SUPPLIED MATERIAL:
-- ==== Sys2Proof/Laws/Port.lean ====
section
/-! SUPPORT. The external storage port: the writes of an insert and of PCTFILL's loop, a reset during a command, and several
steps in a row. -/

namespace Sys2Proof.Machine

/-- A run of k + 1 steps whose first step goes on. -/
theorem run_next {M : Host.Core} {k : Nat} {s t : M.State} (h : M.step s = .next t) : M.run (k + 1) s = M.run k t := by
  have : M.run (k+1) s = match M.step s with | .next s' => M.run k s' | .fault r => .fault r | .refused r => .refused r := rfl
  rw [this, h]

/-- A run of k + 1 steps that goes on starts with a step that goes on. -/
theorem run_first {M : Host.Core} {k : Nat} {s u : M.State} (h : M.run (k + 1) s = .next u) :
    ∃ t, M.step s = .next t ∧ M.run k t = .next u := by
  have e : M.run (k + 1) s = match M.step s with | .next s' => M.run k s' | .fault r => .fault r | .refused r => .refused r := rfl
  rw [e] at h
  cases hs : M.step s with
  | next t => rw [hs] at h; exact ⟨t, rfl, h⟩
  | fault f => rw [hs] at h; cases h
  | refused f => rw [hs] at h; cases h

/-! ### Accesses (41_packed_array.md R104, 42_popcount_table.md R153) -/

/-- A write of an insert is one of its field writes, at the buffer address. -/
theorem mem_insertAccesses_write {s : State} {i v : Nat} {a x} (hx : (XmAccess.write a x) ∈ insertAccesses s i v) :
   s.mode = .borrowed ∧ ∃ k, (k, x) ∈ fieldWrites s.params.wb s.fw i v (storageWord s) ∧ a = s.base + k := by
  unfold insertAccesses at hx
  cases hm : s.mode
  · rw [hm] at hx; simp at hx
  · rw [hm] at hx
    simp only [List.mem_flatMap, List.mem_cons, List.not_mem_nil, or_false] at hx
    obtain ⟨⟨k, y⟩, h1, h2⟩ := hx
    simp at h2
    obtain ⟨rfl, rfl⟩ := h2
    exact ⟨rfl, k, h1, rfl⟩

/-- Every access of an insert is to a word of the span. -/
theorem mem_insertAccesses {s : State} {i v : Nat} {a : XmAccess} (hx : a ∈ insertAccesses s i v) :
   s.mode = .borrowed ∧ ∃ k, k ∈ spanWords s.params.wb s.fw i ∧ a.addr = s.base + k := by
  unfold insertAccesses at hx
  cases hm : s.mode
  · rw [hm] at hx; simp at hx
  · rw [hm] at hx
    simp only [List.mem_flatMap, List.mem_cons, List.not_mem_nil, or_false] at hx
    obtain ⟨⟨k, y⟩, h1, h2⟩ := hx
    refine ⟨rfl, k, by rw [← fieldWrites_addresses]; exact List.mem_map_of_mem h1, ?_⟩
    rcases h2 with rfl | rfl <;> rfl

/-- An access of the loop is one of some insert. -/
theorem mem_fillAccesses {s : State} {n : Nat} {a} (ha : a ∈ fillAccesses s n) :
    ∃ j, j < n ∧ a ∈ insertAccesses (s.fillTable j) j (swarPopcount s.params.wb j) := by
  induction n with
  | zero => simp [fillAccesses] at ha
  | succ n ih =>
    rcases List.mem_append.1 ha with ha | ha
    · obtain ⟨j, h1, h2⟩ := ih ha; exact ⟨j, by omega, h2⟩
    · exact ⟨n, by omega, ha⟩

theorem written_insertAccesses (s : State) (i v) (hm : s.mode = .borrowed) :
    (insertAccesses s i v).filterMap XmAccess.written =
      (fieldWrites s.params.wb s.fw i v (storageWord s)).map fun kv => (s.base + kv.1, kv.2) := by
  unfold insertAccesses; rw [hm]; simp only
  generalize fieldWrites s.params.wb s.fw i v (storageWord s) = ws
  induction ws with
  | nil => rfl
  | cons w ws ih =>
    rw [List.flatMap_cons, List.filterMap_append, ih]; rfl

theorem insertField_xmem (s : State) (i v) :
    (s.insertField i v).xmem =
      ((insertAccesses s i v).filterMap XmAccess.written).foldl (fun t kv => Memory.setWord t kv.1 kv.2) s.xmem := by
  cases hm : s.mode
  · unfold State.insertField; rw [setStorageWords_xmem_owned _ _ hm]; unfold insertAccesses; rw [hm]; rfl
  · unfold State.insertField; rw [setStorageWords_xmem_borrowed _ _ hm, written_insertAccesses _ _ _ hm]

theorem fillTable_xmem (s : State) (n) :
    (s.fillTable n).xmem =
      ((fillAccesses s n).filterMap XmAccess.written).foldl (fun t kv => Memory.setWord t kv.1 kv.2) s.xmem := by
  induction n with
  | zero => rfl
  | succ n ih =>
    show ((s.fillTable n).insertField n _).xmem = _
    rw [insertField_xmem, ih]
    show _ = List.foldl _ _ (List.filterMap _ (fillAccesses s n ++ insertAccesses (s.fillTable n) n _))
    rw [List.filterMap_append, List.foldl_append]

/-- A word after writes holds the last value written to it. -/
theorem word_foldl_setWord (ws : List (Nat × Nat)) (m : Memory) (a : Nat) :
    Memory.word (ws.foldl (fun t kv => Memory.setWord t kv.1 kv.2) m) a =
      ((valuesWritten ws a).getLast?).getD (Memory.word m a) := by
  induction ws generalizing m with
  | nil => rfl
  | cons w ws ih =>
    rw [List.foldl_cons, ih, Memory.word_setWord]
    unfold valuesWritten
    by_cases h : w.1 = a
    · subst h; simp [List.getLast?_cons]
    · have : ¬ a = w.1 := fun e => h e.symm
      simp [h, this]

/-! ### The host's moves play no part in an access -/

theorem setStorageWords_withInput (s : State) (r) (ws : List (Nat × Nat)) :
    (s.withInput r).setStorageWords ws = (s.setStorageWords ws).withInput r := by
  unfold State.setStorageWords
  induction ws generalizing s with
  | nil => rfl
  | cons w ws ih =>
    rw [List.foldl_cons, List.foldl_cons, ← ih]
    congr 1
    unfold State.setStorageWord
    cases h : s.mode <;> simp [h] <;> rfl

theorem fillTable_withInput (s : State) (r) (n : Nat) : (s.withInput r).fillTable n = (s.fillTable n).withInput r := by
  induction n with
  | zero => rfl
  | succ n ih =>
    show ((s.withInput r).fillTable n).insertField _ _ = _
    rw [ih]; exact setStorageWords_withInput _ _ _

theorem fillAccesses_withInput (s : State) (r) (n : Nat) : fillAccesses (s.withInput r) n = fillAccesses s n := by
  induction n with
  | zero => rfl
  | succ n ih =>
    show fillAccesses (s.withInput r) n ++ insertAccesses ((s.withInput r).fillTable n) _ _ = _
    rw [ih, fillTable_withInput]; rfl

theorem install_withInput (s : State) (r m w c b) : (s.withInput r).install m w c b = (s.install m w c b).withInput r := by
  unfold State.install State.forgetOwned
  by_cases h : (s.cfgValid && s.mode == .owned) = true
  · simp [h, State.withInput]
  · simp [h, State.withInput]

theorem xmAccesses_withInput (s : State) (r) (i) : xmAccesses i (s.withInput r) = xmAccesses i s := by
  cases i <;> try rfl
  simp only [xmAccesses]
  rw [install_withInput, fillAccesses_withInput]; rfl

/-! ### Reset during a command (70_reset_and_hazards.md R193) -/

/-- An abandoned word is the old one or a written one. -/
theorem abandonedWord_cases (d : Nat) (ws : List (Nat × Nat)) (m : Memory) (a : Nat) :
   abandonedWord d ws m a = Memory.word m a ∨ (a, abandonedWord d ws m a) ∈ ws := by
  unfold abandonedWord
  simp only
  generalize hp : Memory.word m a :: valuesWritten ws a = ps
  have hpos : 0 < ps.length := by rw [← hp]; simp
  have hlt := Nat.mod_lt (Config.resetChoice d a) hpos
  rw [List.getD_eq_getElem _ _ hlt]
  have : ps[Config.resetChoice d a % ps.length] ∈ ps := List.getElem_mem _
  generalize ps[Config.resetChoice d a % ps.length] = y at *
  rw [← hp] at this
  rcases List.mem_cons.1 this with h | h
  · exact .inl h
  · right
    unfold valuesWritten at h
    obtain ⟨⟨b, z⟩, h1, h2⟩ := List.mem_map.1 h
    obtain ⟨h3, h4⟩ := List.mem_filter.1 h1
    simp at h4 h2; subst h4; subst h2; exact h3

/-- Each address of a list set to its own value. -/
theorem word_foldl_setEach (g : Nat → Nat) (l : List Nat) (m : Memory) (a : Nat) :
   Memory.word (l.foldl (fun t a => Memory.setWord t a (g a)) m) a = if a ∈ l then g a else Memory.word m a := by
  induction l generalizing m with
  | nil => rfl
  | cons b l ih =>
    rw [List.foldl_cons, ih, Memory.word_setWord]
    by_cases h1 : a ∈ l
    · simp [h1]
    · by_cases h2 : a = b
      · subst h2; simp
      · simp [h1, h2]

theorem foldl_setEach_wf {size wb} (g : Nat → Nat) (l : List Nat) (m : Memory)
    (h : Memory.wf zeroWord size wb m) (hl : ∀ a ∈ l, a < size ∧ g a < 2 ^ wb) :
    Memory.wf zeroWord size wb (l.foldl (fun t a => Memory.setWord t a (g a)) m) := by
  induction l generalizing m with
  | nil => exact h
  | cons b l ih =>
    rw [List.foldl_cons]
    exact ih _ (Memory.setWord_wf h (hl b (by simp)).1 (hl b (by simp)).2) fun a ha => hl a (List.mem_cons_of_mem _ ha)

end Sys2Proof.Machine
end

TASK GOAL: Nothing but the lines from the start of the data above through the line with "(h : M.run (k" should appear in your answer, copied exactly.

ANSWER AREA:
-- ==== Sys2Proof/Laws/Port.lean ====
section
/-! SUPPORT. The external storage port: the writes of an insert and of PCTFILL's loop, a reset during a command, and several
steps in a row. -/

namespace Sys2Proof.Machine

/-- A run of k + 1 steps whose first step goes on. -/
theorem run_next {M : Host.Core} {k : Nat} {s t : M.State} (h : M.step s = .next t) : M.run (k + 1) s = M.run k t := by
  have : M.run (k+1) s = match M.step s with | .next s' => M.run k s' | .fault r => .fault r | .refused r => .refused r := rfl
  rw [this, h]

/-- A run of k + 1 steps that goes on starts with a step that goes on. -/
theorem run_first {M : Host.Core} {k : Nat} {s u : M.State} (h : M.run (k + 1) s = .next u) :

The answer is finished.